Aim of the exercise:
From the entries below, list each line with "pfActive".

(Supplied records Opens)

/-! ## setWin -/

@[simp] theorem setWin_pending (s : State) (w : Nat) (x : Window) : (setWin s w x).pending = s.pending := rfl
@[simp] theorem setWin_power (s : State) (w : Nat) (x : Window) : (setWin s w x).power = s.power := rfl
@[simp] theorem setWin_units (s : State) (w : Nat) (x : Window) : (setWin s w x).units = s.units := rfl
@[simp] theorem setWin_pages (s : State) (w : Nat) (x : Window) : (setWin s w x).pages = s.pages := rfl
@[simp] theorem setWin_fns (s : State) (w : Nat) (x : Window) : (setWin s w x).fns = s.fns := rfl
@[simp] theorem setWin_mode (s : State) (w : Nat) (x : Window) : (setWin s w x).mode = s.mode := rfl
@[simp] theorem setWin_pfRequest (s : State) (w : Nat) (x : Window) : (setWin s w x).pfRequest = s.pfRequest := rfl
@[simp] theorem setWin_pfActive (s : State) (w : Nat) (x : Window) : (setWin s w x).pfActive = s.pfActive := rfl
@[simp] theorem setWin_cores (s : State) (w : Nat) (x : Window) : (setWin s w x).cores = s.cores := rfl
@[simp] theorem setWin_mesh (s : State) (w : Nat) (x : Window) : (setWin s w x).mesh = s.mesh := rfl
@[simp] theorem setWin_chains (s : State) (w : Nat) (x : Window) : (setWin s w x).chains = s.chains := rfl
@[simp] theorem setWin_chainAdds (s : State) (w : Nat) (x : Window) : (setWin s w x).chainAdds = s.chainAdds := rfl
@[simp] theorem setWin_ctxs (s : State) (w : Nat) (x : Window) : (setWin s w x).ctxs = s.ctxs := rfl
@[simp] theorem setWin_rings (s : State) (w : Nat) (x : Window) : (setWin s w x).rings = s.rings := rfl
@[simp] theorem setWin_rrNext (s : State) (w : Nat) (x : Window) : (setWin s w x).rrNext = s.rrNext := rfl
@[simp] theorem setWin_drain (s : State) (w : Nat) (x : Window) : (setWin s w x).drain = s.drain := rfl
@[simp] theorem setWin_queuedReset (s : State) (w : Nat) (x : Window) :
    (setWin s w x).queuedReset = s.queuedReset := rfl
@[simp] theorem setWin_repart (s : State) (w : Nat) (x : Window) : (setWin s w x).repart = s.repart := rfl
@[simp] theorem setWin_hbm (s : State) (w : Nat) (x : Window) : (setWin s w x).hbm = s.hbm := rfl
@[simp] theorem setWin_hbmFlaws (s : State) (w : Nat) (x : Window) : (setWin s w x).hbmFlaws = s.hbmFlaws := rfl
@[simp] theorem setWin_cmFlaws (s : State) (w : Nat) (x : Window) : (setWin s w x).cmFlaws = s.cmFlaws := rfl
@[simp] theorem setWin_cm (s : State) (w : Nat) (x : Window) : (setWin s w x).cm = s.cm := rfl
@[simp] theorem setWin_dir (s : State) (w : Nat) (x : Window) : (setWin s w x).dir = s.dir := rfl
@[simp] theorem setWin_fencedAgents (s : State) (w : Nat) (x : Window) :
    (setWin s w x).fencedAgents = s.fencedAgents := rfl
@[simp] theorem setWin_ports (s : State) (w : Nat) (x : Window) : (setWin s w x).ports = s.ports := rfl
@[simp] theorem setWin_relay (s : State) (w : Nat) (x : Window) : (setWin s w x).relay = s.relay := rfl
@[simp] theorem setWin_gun (s : State) (w : Nat) (x : Window) : (setWin s w x).gun = s.gun := rfl
@[simp] theorem setWin_pacer (s : State) (w : Nat) (x : Window) : (setWin s w x).pacer = s.pacer := rfl
@[simp] theorem setWin_recorder (s : State) (w : Nat) (x : Window) : (setWin s w x).recorder = s.recorder := rfl
@[simp] theorem setWin_mgmt (s : State) (w : Nat) (x : Window) : (setWin s w x).mgmt = s.mgmt := rfl
@[simp] theorem setWin_mailbox (s : State) (w : Nat) (x : Window) : (setWin s w x).mailbox = s.mailbox := rfl
@[simp] theorem setWin_bittern (s : State) (w : Nat) (x : Window) : (setWin s w x).bittern = s.bittern := rfl
@[simp] theorem setWin_out (s : State) (w : Nat) (x : Window) : (setWin s w x).out = s.out := rfl
@[simp] theorem setWin_edges (s : State) (w : Nat) (x : Window) : (setWin s w x).edges = s.edges := rfl
@[simp] theorem setWin_granted (s : State) (w : Nat) (x : Window) : (setWin s w x).granted = s.granted := rfl
@[simp] theorem setWin_freeIdx (s : State) (w : Nat) (x : Window) : (setWin s w x).freeIdx = s.freeIdx := rfl

/-! ## modBox -/

@[simp] theorem modBox_pending (s : State) (f : Mailbox → Mailbox) : (modBox s f).pending = s.pending := rfl
@[simp] theorem modBox_power (s : State) (f : Mailbox → Mailbox) : (modBox s f).power = s.power := rfl
@[simp] theorem modBox_units (s : State) (f : Mailbox → Mailbox) : (modBox s f).units = s.units := rfl
@[simp] theorem modBox_pages (s : State) (f : Mailbox → Mailbox) : (modBox s f).pages = s.pages := rfl
@[simp] theorem modBox_fns (s : State) (f : Mailbox → Mailbox) : (modBox s f).fns = s.fns := rfl
@[simp] theorem modBox_mode (s : State) (f : Mailbox → Mailbox) : (modBox s f).mode = s.mode := rfl
@[simp] theorem modBox_pfRequest (s : State) (f : Mailbox → Mailbox) : (modBox s f).pfRequest = s.pfRequest := rfl
@[simp] theorem modBox_pfActive (s : State) (f : Mailbox → Mailbox) : (modBox s f).pfActive = s.pfActive := rfl
@[simp] theorem modBox_cores (s : State) (f : Mailbox → Mailbox) : (modBox s f).cores = s.cores := rfl
@[simp] theorem modBox_mesh (s : State) (f : Mailbox → Mailbox) : (modBox s f).mesh = s.mesh := rfl
@[simp] theorem modBox_chains (s : State) (f : Mailbox → Mailbox) : (modBox s f).chains = s.chains := rfl
@[simp] theorem modBox_chainAdds (s : State) (f : Mailbox → Mailbox) : (modBox s f).chainAdds = s.chainAdds := rfl
@[simp] theorem modBox_ctxs (s : State) (f : Mailbox → Mailbox) : (modBox s f).ctxs = s.ctxs := rfl
@[simp] theorem modBox_rings (s : State) (f : Mailbox → Mailbox) : (modBox s f).rings = s.rings := rfl
@[simp] theorem modBox_rrNext (s : State) (f : Mailbox → Mailbox) : (modBox s f).rrNext = s.rrNext := rfl
@[simp] theorem modBox_drain (s : State) (f : Mailbox → Mailbox) : (modBox s f).drain = s.drain := rfl
@[simp] theorem modBox_queuedReset (s : State) (f : Mailbox → Mailbox) :
    (modBox s f).queuedReset = s.queuedReset := rfl
@[simp] theorem modBox_repart (s : State) (f : Mailbox → Mailbox) : (modBox s f).repart = s.repart := rfl
@[simp] theorem modBox_hbm (s : State) (f : Mailbox → Mailbox) : (modBox s f).hbm = s.hbm := rfl
@[simp] theorem modBox_hbmFlaws (s : State) (f : Mailbox → Mailbox) : (modBox s f).hbmFlaws = s.hbmFlaws := rfl
@[simp] theorem modBox_cmFlaws (s : State) (f : Mailbox → Mailbox) : (modBox s f).cmFlaws = s.cmFlaws := rfl
@[simp] theorem modBox_cm (s : State) (f : Mailbox → Mailbox) : (modBox s f).cm = s.cm := rfl
@[simp] theorem modBox_dir (s : State) (f : Mailbox → Mailbox) : (modBox s f).dir = s.dir := rfl
@[simp] theorem modBox_fencedAgents (s : State) (f : Mailbox → Mailbox) :
    (modBox s f).fencedAgents = s.fencedAgents := rfl
@[simp] theorem modBox_ports (s : State) (f : Mailbox → Mailbox) : (modBox s f).ports = s.ports := rfl
@[simp] theorem modBox_stork (s : State) (f : Mailbox → Mailbox) : (modBox s f).stork = s.stork := rfl
@[simp] theorem modBox_relay (s : State) (f : Mailbox → Mailbox) : (modBox s f).relay = s.relay := rfl
@[simp] theorem modBox_gun (s : State) (f : Mailbox → Mailbox) : (modBox s f).gun = s.gun := rfl
@[simp] theorem modBox_pacer (s : State) (f : Mailbox → Mailbox) : (modBox s f).pacer = s.pacer := rfl
@[simp] theorem modBox_recorder (s : State) (f : Mailbox → Mailbox) : (modBox s f).recorder = s.recorder := rfl
@[simp] theorem modBox_mgmt (s : State) (f : Mailbox → Mailbox) : (modBox s f).mgmt = s.mgmt := rfl
@[simp] theorem modBox_mailbox (s : State) (f : Mailbox → Mailbox) : (modBox s f).mailbox = f s.mailbox := rfl
@[simp] theorem modBox_bittern (s : State) (f : Mailbox → Mailbox) : (modBox s f).bittern = s.bittern := rfl
@[simp] theorem modBox_out (s : State) (f : Mailbox → Mailbox) : (modBox s f).out = s.out := rfl
@[simp] theorem modBox_edges (s : State) (f : Mailbox → Mailbox) : (modBox s f).edges = s.edges := rfl
@[simp] theorem modBox_granted (s : State) (f : Mailbox → Mailbox) : (modBox s f).granted = s.granted := rfl
@[simp] theorem modBox_freeIdx (s : State) (f : Mailbox → Mailbox) : (modBox s f).freeIdx = s.freeIdx := rfl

(Supplied records Closes)

The answer:
@[simp] theorem setWin_pfActive (s : State) (w : Nat) (x : Window) : (setWin s w x).pfActive = s.pfActive := rfl
@[simp] theorem modBox_pfActive (s : State) (f : Mailbox → Mailbox) : (modBox s f).pfActive = s.pfActive := rfl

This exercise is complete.